# [Assignment]
Return an exact transcript of the material below from the line containing "0x00] = .error .invalidProgram" through its final line, and no other lines.

# [Information given]

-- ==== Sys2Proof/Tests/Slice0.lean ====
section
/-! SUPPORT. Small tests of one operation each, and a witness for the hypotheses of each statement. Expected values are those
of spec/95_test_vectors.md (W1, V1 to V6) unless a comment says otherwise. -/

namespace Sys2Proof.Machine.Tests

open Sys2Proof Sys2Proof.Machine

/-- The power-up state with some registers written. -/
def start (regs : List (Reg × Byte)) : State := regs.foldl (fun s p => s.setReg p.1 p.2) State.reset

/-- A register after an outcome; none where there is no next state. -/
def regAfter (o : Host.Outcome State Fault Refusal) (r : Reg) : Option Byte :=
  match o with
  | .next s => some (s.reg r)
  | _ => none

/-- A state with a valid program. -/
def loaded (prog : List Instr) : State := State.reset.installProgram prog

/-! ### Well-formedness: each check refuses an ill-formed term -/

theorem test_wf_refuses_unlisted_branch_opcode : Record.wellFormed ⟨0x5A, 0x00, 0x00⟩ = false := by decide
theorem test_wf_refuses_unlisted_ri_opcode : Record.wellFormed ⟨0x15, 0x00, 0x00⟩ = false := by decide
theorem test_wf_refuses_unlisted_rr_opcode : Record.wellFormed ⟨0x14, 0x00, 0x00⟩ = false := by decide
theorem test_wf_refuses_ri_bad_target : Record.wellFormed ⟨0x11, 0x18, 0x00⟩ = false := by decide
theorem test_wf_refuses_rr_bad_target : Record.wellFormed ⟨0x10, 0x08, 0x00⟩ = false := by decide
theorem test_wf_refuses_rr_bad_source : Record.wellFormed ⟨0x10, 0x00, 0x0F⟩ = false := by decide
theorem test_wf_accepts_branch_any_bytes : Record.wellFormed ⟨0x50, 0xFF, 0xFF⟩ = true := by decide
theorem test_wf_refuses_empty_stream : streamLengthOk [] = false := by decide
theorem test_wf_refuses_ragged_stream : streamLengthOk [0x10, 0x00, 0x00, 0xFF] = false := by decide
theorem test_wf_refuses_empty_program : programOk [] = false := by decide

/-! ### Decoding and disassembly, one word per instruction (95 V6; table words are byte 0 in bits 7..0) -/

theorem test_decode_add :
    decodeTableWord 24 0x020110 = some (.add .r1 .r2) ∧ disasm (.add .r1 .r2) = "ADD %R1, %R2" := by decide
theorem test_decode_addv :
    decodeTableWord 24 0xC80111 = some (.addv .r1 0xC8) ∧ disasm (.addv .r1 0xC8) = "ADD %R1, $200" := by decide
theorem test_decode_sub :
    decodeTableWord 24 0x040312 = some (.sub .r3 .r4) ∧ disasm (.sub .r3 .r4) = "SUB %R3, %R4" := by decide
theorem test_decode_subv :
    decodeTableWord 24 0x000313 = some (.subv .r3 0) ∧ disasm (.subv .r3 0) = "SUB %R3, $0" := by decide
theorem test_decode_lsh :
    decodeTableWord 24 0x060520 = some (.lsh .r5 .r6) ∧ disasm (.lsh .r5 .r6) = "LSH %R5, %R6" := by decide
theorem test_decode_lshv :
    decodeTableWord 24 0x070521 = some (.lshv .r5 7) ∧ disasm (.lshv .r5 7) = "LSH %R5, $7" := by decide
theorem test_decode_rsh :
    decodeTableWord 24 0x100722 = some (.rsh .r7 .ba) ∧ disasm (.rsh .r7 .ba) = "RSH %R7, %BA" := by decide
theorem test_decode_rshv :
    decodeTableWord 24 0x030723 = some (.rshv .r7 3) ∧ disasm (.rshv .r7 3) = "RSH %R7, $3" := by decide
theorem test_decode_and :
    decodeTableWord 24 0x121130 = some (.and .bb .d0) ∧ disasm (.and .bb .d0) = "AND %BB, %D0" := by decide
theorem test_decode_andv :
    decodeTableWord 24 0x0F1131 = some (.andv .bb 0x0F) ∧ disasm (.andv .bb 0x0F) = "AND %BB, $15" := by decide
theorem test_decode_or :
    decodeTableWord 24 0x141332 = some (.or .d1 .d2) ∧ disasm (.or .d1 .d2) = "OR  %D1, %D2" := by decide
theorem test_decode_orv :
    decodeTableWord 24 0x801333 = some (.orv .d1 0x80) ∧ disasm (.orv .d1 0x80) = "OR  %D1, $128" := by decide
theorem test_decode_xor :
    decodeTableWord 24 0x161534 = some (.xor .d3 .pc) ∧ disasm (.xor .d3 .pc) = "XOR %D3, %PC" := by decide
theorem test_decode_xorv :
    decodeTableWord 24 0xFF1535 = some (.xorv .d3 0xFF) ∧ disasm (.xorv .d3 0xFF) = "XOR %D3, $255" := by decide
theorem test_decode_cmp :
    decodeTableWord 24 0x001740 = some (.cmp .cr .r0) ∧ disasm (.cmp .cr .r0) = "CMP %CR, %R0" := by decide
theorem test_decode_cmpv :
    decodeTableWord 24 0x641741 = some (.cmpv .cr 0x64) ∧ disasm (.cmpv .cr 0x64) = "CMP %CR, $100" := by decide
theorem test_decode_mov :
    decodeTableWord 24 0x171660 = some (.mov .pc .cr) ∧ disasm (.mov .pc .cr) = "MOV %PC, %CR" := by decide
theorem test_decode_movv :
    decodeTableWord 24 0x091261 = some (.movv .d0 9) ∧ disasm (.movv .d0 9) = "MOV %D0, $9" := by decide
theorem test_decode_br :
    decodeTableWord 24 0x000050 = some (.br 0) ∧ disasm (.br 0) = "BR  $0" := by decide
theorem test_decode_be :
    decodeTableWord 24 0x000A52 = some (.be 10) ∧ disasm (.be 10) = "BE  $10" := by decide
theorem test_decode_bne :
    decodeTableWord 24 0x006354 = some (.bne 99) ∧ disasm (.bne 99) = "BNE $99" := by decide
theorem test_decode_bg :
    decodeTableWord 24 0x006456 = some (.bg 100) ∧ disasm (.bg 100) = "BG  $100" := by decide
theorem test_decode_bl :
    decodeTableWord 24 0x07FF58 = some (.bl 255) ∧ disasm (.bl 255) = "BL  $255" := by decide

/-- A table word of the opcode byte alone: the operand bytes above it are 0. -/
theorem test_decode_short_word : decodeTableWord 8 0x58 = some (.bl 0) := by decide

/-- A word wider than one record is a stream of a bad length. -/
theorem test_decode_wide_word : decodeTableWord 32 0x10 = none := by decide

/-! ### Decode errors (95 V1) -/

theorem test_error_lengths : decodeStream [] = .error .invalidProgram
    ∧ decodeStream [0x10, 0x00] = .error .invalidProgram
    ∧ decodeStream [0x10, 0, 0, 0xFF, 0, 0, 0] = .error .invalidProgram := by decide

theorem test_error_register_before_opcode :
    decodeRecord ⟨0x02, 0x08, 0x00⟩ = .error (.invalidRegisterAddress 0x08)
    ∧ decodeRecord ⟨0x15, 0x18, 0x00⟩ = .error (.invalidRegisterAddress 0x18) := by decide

# [Output of the exercise]
    ∧ decodeStream [0x10, 0x00] = .error .invalidProgram
    ∧ decodeStream [0x10, 0, 0, 0xFF, 0, 0, 0] = .error .invalidProgram := by decide

theorem test_error_register_before_opcode :
    decodeRecord ⟨0x02, 0x08, 0x00⟩ = .error (.invalidRegisterAddress 0x08)
    ∧ decodeRecord ⟨0x15, 0x18, 0x00⟩ = .error (.invalidRegisterAddress 0x18) := by decide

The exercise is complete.